In previous studies, we found that PSB return decreased the absolute risk of receiving ARCT. The reduction was greater when a transfusion protocol was not established (48% vs 11%, for control and reinfusion, respectively; p <0.01)¹⁴ than after the introduction of a transfusion protocol (30.6% vs 8.4%, respectively; p <0.001)¹⁵. The results obtained in this study (24.5% vs 8.5%, respectively; p <0.001) (Table II) are in agreement with those previously reported by us and others using a similar transfusion protocol⁷^,¹⁶, and also with those reported for washed shed blood return after TKA¹⁷. Despite the observed differences in gender and weight between groups, as there were no significant differences in estimated blood volume and circulating RBC mass, an adjustment of the probability of receiving ARCT by demographic and clinical parameters was not deemed necessary. The available data do, therefore, seem to support the efficacy of PSB retrieval in reducing the need for ARCT in TKA patients.

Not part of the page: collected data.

-- ==== Sys2Proof/Machine/Torus.lean ====
section
/-! DEFINITION. Torus and time base (12): ports and link words, picots and global time, forwarded records, coordinated start,
and the proxy channel (its register accesses stand with the registers). -/

namespace Sys2Proof.Machine

open Sys2Proof

def State.modTor (f : Torus → Torus) (s : State) : State := { s with tor := f s.tor }

/-! ## Control link words (R392) -/

/-- A control link word of a type with its lower bits. -/
def ctrlWord (typ low : Nat) : BitVec 64 := BitVec.ofNat 64 (typ * 2 ^ 60 + low)
def ctrlType (w : BitVec 64) : Nat := bits w.toNat 63 60

/-- A control link word leaves port `p`. -/
def State.linkCtrl (p typ low : Nat) (s : State) : State := s.emit (.link p (ctrlWord typ low))

/-- A received control link word of a reserved type is ignored and counted. -/
def State.reservedCtrl (w : BitVec 64) (s : State) : State := if ctrlType w ≥ 9 then s.count 0x10B none 1 else s

/-- The port is up and its link is trained. -/
def Port.up (q : Port) : Bool := q.state == .up

/-! ## IDENT and retraining (R389, R390, R393, R394) -/

/-- The IDENT word of port `p`. -/
def Torus.identWord (t : Torus) (p : Nat) : Nat :=
  t.x * 2 ^ 42 + t.y * 2 ^ 36 + t.wM1 * 2 ^ 30 + t.hM1 * 2 ^ 24 + p * 2 ^ 22

/-- The coordinates of the device that port `p` leads to (R389). -/
def Torus.neighbour (t : Torus) (p : Nat) : Nat × Nat :=
  let w := t.wM1 + 1
  let h := t.hM1 + 1
  match p with
  | 0 => (t.x, (t.y + h - 1) % h)
  | 1 => ((t.x + 1) % w, t.y)
  | 2 => (t.x, (t.y + 1) % h)
  | _ => ((t.x + w - 1) % w, t.y)

/-- An IDENT names the expected neighbour of port `p` (R394). -/
def Torus.expected (t : Torus) (p w : Nat) : Bool :=
  (bits w 47 42, bits w 41 36) == t.neighbour p && bits w 35 30 == t.wM1 && bits w 29 24 == t.hM1 && bits w 23 22 == opposite p

/-- A received IDENT (R394). -/
def execIdent (port : Nat) (word : BitVec 64) (s : State) : Res :=
  let st := (s.port port).state
  let v := word.toNat
  if port ≥ 4 || !(st == .identity || st == .miscabled || st == .up) then .next s
  else if ctrlType word != 6 then .next (s.reservedCtrl word)
  else
    let s := s.modPort port fun q => { q with nbrX := bits v 47 42, nbrY := bits v 41 36, nbrPort := bits v 23 22 }
    if st == .up then .next s
    else if s.tor.expected port v then
      .next ((s.modPort port fun q =>
        { q with state := .up, txSeq := 0, rxSeq := 0, unacked := [], replays := 0, ignoring := false, lastAdv := s.now }).condEnd 0x06 0x03 port)
    else if st == .miscabled then .next s
    else
      .next ((s.modPort port fun q => { q with state := .miscabled }).log .torMiscable port
        (bits v 23 22 * 2 ^ 12 + bits v 41 36 * 2 ^ 6 + bits v 47 42) 0 0 true)

/-- A FAILED port retrains from DETECT every 2^24 ck (R393). -/
def execPortRetrain (port : Nat) (s : State) : Res :=
  let q := s.port port
  if port ≥ 4 || q.state != .failed || s.now < q.failedAt + 2 ^ 24 then .next s else .next (s.portDetect port)

/-- The comparison of beat counts over 2^24 ck, 2^23 beats (R390): `diff` beats apart. -/
def execFreqCheck (port diff : Nat) (s : State) : Res :=
  let q := s.port port
  let locked := q.state == .align || q.state == .identity || q.state == .up || q.state == .miscabled
  if port ≥ 4 || !locked || s.now < q.freqAt + 2 ^ 24 then .next s
  else
    let s := s.modPort port fun q => { q with freqAt := s.now }
    if diff * 1000000 > 2 * 2 ^ 23 then
      let s := s.modPort port fun q => { q with freq := true, freqAgree := 0 }
      .next (if q.freq then s else s.log .torFreq port 0 0 0 true)
    else if !q.freq then .next s
    else if q.freqAgree + 1 ≥ 16 then
      let s := (s.modPort port fun q => { q with freq := false, freqAgree := 0 }).condEnd 0x06 0x02 port
      .next (State.flushPort (q.mgmt.length + q.fwdq.length) port s)
    else .next (s.modPort port fun q => { q with freqAgree := q.freqAgree + 1 })

/-- IDENT words that are due: a port in IDENTITY or MISCABLED sends one every 64 link words (R391, R393). -/
def State.sendIdents (s : State) : State :=
  (List.range 4).foldl (fun s p =>
    let q := s.port p
    let period := if q.live = 3 then 128 else 256
    if (q.state == .identity || q.state == .miscabled) && s.now % period = 0 then s.linkCtrl p 6 (s.tor.identWord p) else s) s

/-! ## Link reliability (R395 to R397) -/

/-- Place of an LSEQ among the unacknowledged words; none when the buffer does not reach it. -/
def Port.place (q : Port) (lseq : Nat) : Option Nat :=
  let first := match q.unacked with | x :: _ => x.1 | [] => q.txSeq
  let k := (lseq + 2 ^ 16 - first) % 2 ^ 16
  if k ≤ q.unacked.length then some k else none

/-- Start every packet the port can take. -/
def State.flushAll (p : Nat) (s : State) : State :=
  let q := s.port p
  State.flushPort (q.mgmt.length + q.fwdq.length) p s

/-- A received LACK. -/
def execLack (port lseq : Nat) (s : State) : Res :=
  let q := s.port port
  match q.place lseq with
  | some k =>
    if port ≥ 4 || !q.up || k = 0 then .next s
    else
      .next ((s.modPort port fun q => { q with unacked := q.unacked.drop k, lastAdv := s.now, replays := 0 }).flushAll port)
  | none => .next s

/-- Send REPLAY and resend from place `k` of the buffer. -/
def State.resendFrom (p k : Nat) (s : State) : State :=
  let ws := (s.port p).unacked.drop k
  match ws with
  | [] => s
  | x :: _ =>
    ((s.linkCtrl p 5 x.1).emit (.packet p x.1 (ws.map (·.2)))).count 0x109 none ws.length fun v => bit v 2 || v % 4 == p

/-- A received LNAK. While FREQ is set the port carries no packet, so nothing is resent (R390). -/
def execLnak (port lseq : Nat) (s : State) : Res :=
  let q := s.port port
  match q.place lseq with
  | some k => if port ≥ 4 || !q.up || q.freq then .next s else .next (s.resendFrom port k)
  | none => .next s

/-- A received REPLAY: acceptance resumes at its LSEQ. A receiver that was not waiting for it acknowledges again. -/
def execReplay (port lseq : Nat) (s : State) : Res :=
  let q := s.port port
  if port ≥ 4 || !q.up then .next s
  else if q.ignoring then
    .next (if lseq = q.rxSeq then s.modPort port fun q => { q with ignoring := false } else s)
  else .next (s.linkCtrl port 3 q.rxSeq)

/-- No REPLAY within 1,024 ck: the LNAK is sent again. -/
def execLnakTimeout (port : Nat) (s : State) : Res :=
  let q := s.port port
  if port ≥ 4 || !q.up || !q.ignoring || s.now < q.lnakAt + 1024 then .next s
  else .next ((s.modPort port fun q => { q with lnakAt := s.now }).linkCtrl port 4 q.rxSeq)

/-- No LACK advance for 2,048 ck: the sender replays; the fourth such replay fails the link (R396). While FREQ is set the port
carries no packet, and nothing is replayed (R390). -/
def execReplayTimeout (port : Nat) (s : State) : Res :=
  let q := s.port port
  if port ≥ 4 || !q.up || q.freq || q.unacked.isEmpty || s.now < q.lastAdv + 2048 then .next s
  else
    let s := (s.modPort port fun q => { q with replays := q.replays + 1, lastAdv := s.now }).resendFrom port 0
    if q.replays + 1 ≥ 4 then .next (s.failPort port) else .next s

/-- Packets that have waited 1,024 ck in a queue are discarded (R397). -/
def execQueueTimeout (port : Nat) (s : State) : Res :=
  let old (x : PktQ) : Bool := decide (x.since + 1024 ≤ s.now)
  let q := s.port port
  let n := (q.mgmt.filter old).length + (q.fwdq.filter old).length
  if port ≥ 4 || n = 0 then .next s
  else
    let s := (s.modPort port fun q => { q with mgmt := q.mgmt.filter fun x => !old x, fwdq := q.fwdq.filter fun x => !old x })
    .next ((s.count 0x10A none n).flushAll port)

/-! ## Packets that arrive (R395, R398 to R400) -/

/-- What the link does with an arriving packet: whether it accepts it. -/
def State.takePacket (pk : PktIn) (s : State) : Bool × State :=
  if pk.port = 4 then (true, s)
  else
    let q := s.port pk.port
    if pk.port > 4 || !q.up || q.freq || q.ignoring then (false, s)
    else if pk.errored then
      (false, (s.modPort pk.port fun q => { q with ignoring := true, lnakAt := s.now }).linkCtrl pk.port 4 q.rxSeq)
    else if pk.lseq != q.rxSeq then (false, s)
    else
      let n := pk.words.length
      let s := s.modPort pk.port fun q => { q with rxSeq := (q.rxSeq + n) % 2 ^ 16 }
      (true, (s.linkCtrl pk.port 3 ((q.rxSeq + n) % 2 ^ 16)).count 0x108 none n fun v => bit v 2 || v % 4 == pk.port)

In the reinfusion group, 488 out of 763 patients (64%) received PSB without clinically relevant incidents (Figure 1), but only 139 received one or more PSB units whereas the remaining 349 received less than one PSB units. Although these figures are similar to those reported for washed, post-operative salvaged blood, they may question the value of reinfusing sub-therapeutic volumes of RBC¹⁸. In addition, the overall transfusion index was higher in the reinfusion group (Table II). However, for the sub-group of patients with ARCT, there were no differences in ARCT or overall transfusion index, despite patients from the reinfusion group presenting with lower pre-operative Hb (−0.5 g/dL; Table II), thus supporting a beneficial effect of PSB reinfusion. For patients without ARCT, those from the reinfusion group had lower pre-operative Hb levels than those from the control group (−0.3 g/dL; Table II), but received a mean of 0.59 PSB units per patient, thus suggesting that some patients might have been reinfused unnecessarily and indicating the need for better selection of patients (e.g., by excluding patients presenting with Hb >15 g/dL).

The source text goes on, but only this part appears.